Data extracted from a collection
╔══
/-- The best counted strength is the greatest that is not warming, at the lowest port among equals (R31). -/
def Sys2Proof.Claims.BestCountedStrength : Prop :=
  ∀ v : Strengths,
    (∀ (x : Int) (p : Fin 4), bestCounted v = some (x, p) ↔
      v[p] = some ⟨x, false⟩ ∧ ∀ (q : Fin 4) (y : Int), v[q] = some ⟨y, false⟩ → y ≤ x ∧ (y = x → p ≤ q)) ∧
    (bestCounted v = none ↔ ∀ (p : Fin 4) (y : PortStrength), v[p] = some y → y.warming = true)

/-- Effective strength, and the best counted strength (R19, R31). -/
def Obligations.StrengthsAreMeasuredAndCompared : Prop :=
  Claims.EffectiveStrengthIsBounded ∧ Claims.SightingsCarryTheirStrength ∧ Claims.BestCountedStrength

/-- A pool entry whose window has run out closes and hands over its observation; a stranger record at its age limit is removed
(R22, R24, R30, R31). -/
def Sys2Proof.Claims.WindowsAndStrangersExpire : Prop :=
  ∀ s : State, Ticking s →
    (∀ (i : Fin 12) (e : PoolEntry), s.combiner.pool[i] = some e → e.window = 0 →
      exec (.poolWindowExpiry i) s = .next (finish (applyObservation e.entry
        ⟨e.beacon, e.payload, e.disagree, e.strengths, bestCounted e.strengths⟩ (s.setPool i none)))) ∧
    (∀ (i : Fin 8) (r : Stranger), s.combiner.strangers[i] = some r → 10000 ≤ r.age →
      ((∀ j : Fin 8, j ≠ i → s.combiner.strangers[j] = none) → exec (.strangerAgeExpiry i) s =
        .next (finish ((s.setStranger i none).post .combiner (.report ⟨.chamber, .stranger⟩ false)))) ∧
      (∀ (j : Fin 8) (q : Stranger), j ≠ i → s.combiner.strangers[j] = some q → exec (.strangerAgeExpiry i) s =
        .next (finish (s.setStranger i none))))

/-- The re-check closes exactly the entries that every receiving port has heard (R32). -/
def Sys2Proof.Claims.RecheckClosesCoveredEntries : Prop :=
  ∀ (s : State) (i : Fin 12),
    (s.combiner.pool[i] = none → (recheckCoverage s).combiner.pool[i] = none) ∧
    (∀ e : PoolEntry, s.combiner.pool[i] = some e →
      ((∀ p : Fin 4, s.ports[p].state = .warming ∨ s.ports[p].state = .up → e.strengths[p].isSome) →
        (recheckCoverage s).combiner.pool[i] = none) ∧
      (∀ p : Fin 4, s.ports[p].state = .warming ∨ s.ports[p].state = .up → e.strengths[p] = none →
        (recheckCoverage s).combiner.pool[i] = some e))

/-- A pool entry that closes frees its position and hands over one observation; a re-check does so for each covered entry, in entry
order (assumption log 11), and for no other (R31, R32). -/
def Sys2Proof.Claims.ClosedEntriesHandOver : Prop :=
  ∀ s : State,
    (∀ (i : Fin 12) (e : PoolEntry), s.combiner.pool[i] = some e → closeAt i s = applyObservation e.entry
      ⟨e.beacon, e.payload, e.disagree, e.strengths, bestCounted e.strengths⟩ (s.setPool i none)) ∧
    ∃ l : List (Fin 12), recheckCoverage s = l.foldl (fun u i => closeAt i u) s ∧ l.Nodup ∧
      (∀ i : Fin 12, i ∈ l ↔ ∃ e : PoolEntry, s.combiner.pool[i] = some e ∧
        ∀ p : Fin 4, s.ports[p].state = .warming ∨ s.ports[p].state = .up → e.strengths[p].isSome) ∧
      (l.filterMap fun i => s.combiner.pool[i].map fun e => e.entry.1).Pairwise (· ≤ ·)

/-- In a full pool the entry with the least window remaining, at the lowest position among equals, is closed first, and the new entry
takes its position (R28). -/
def Sys2Proof.Claims.FullPoolMakesRoom : Prop :=
  ∀ (s : State) (n : Fin 200) (x : Sighting) (i : Fin 12) (e : PoolEntry), (∀ j : Fin 12, s.combiner.pool[j] ≠ none) →
    s.combiner.pool[i] = some e →
    (∀ (j : Fin 12) (f : PoolEntry), s.combiner.pool[j] = some f → e.window ≤ f.window ∧ (f.window = e.window → i ≤ j)) →
    openPool n x s = coverageTest i ((closeAt i s).setPool i (some
      ⟨n, x.beacon, s.tuning.window, setAt #v[none, none, none, none] x.port (some ⟨x.s, x.warming⟩), x.s, x.payload, false⟩))

/-- Pool entries opened, joined, covered and closed (R28, R29, R31, R32). -/
def Obligations.PoolEntriesOpenJoinAndClose : Prop :=
  Claims.SightingsOpenAndJoinPoolEntries ∧ Claims.RecheckClosesCoveredEntries ∧ Claims.ClosedEntriesHandOver ∧ Claims.FullPoolMakesRoom

/-! ### Roster -/

/-- What becomes of the stranger table when a unit is enrolled (R23, R24, R39): the unit's record is removed and every other position
stays; STRANGER is reported false exactly where it was the last record; without a record of the unit nothing changes. -/
def Sys2Proof.Claims.StrangerIsForgotten : Prop :=
  ∀ (s : State) (u : UnitId),
    ((∀ (j : Fin 8) (q : Stranger), s.combiner.strangers[j] = some q → q.unit ≠ u) → s.forgetStranger u = s) ∧
    (∀ (i : Fin 8) (r : Stranger), s.combiner.strangers[i] = some r → r.unit = u →
      (∀ (j : Fin 8) (q : Stranger), s.combiner.strangers[j] = some q → q.unit = u → j = i) → ∀ s' : State,
      s' = { s with combiner := { s.combiner with strangers := setAt s.combiner.strangers i none } } →
      ((∀ j : Fin 8, j ≠ i → s.combiner.strangers[j] = none) →
        s.forgetStranger u = s'.post .combiner (.report ⟨.chamber, .stranger⟩ false)) ∧
      (∀ (j : Fin 8) (q : Stranger), j ≠ i → s.combiner.strangers[j] = some q → s.forgetStranger u = s'))

/-- ENROL: its checks in their order, then the entry at the lowest free slot (R37 to R39). -/
def Sys2Proof.Claims.EnrolIsChecked : Prop :=
  ∀ (u : UnitId) (seat group profile : Byte) (s : State), Ready s →
    (u = 0 ∨ u = 0xFFFFFF ∨ seat.toNat = 0 ∨ 250 < seat.toNat ∨ 7 < group.toNat ∨ 3 < profile.toNat →
      OnlyAnswers (.enrol u seat group profile) s ⟨.badArg, [0]⟩) ∧
    (u ≠ 0 → u ≠ 0xFFFFFF → 1 ≤ seat.toNat → seat.toNat ≤ 250 → ∀ (g : Fin 8) (p : Fin 4), group.toNat = g.1 → profile.toNat = p.1 →
      ((∃ n e, s.roster[(n : Fin 200)] = some e ∧ e.unit = u) →
        OnlyAnswers (.enrol u seat group profile) s ⟨.duplicateUnit, [0]⟩) ∧
      ((∀ (n : Fin 200) (e : Entry), s.roster[n] = some e → e.unit ≠ u) →
        ((∃ n e, s.roster[(n : Fin 200)] = some e ∧ e.seat = seat.toNat) →
          OnlyAnswers (.enrol u seat group profile) s ⟨.seatTaken, [0]⟩) ∧
        ((∀ (n : Fin 200) (e : Entry), s.roster[n] = some e → e.seat ≠ seat.toNat) →
          ((∀ n : Fin 200, s.roster[n] ≠ none) → OnlyAnswers (.enrol u seat group profile) s ⟨.rosterFull, [0]⟩) ∧
          (∀ n : Fin 200, s.roster[n] = none → (∀ m : Fin 200, m < n → s.roster[m] ≠ none) →
            Brings (.enrol u seat group profile) s
              ((s.setSlot n (some ⟨u, seat.toNat, g, .awaited, 0, none, none, .unknown, false, #v[none, none, none, none],
                ⟨p, none, none, .unknown, none⟩, ⟨none, .unknown, none⟩, false, none⟩)).forgetStranger u)
              ⟨.ok, [natByte n.1]⟩))))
╚══
• YOUR ASSIGNMENT:
Every line of the data above that contains the word "setStranger" should be counted; please give the total alone.

• ANSWER FOR THIS EXERCISE:
2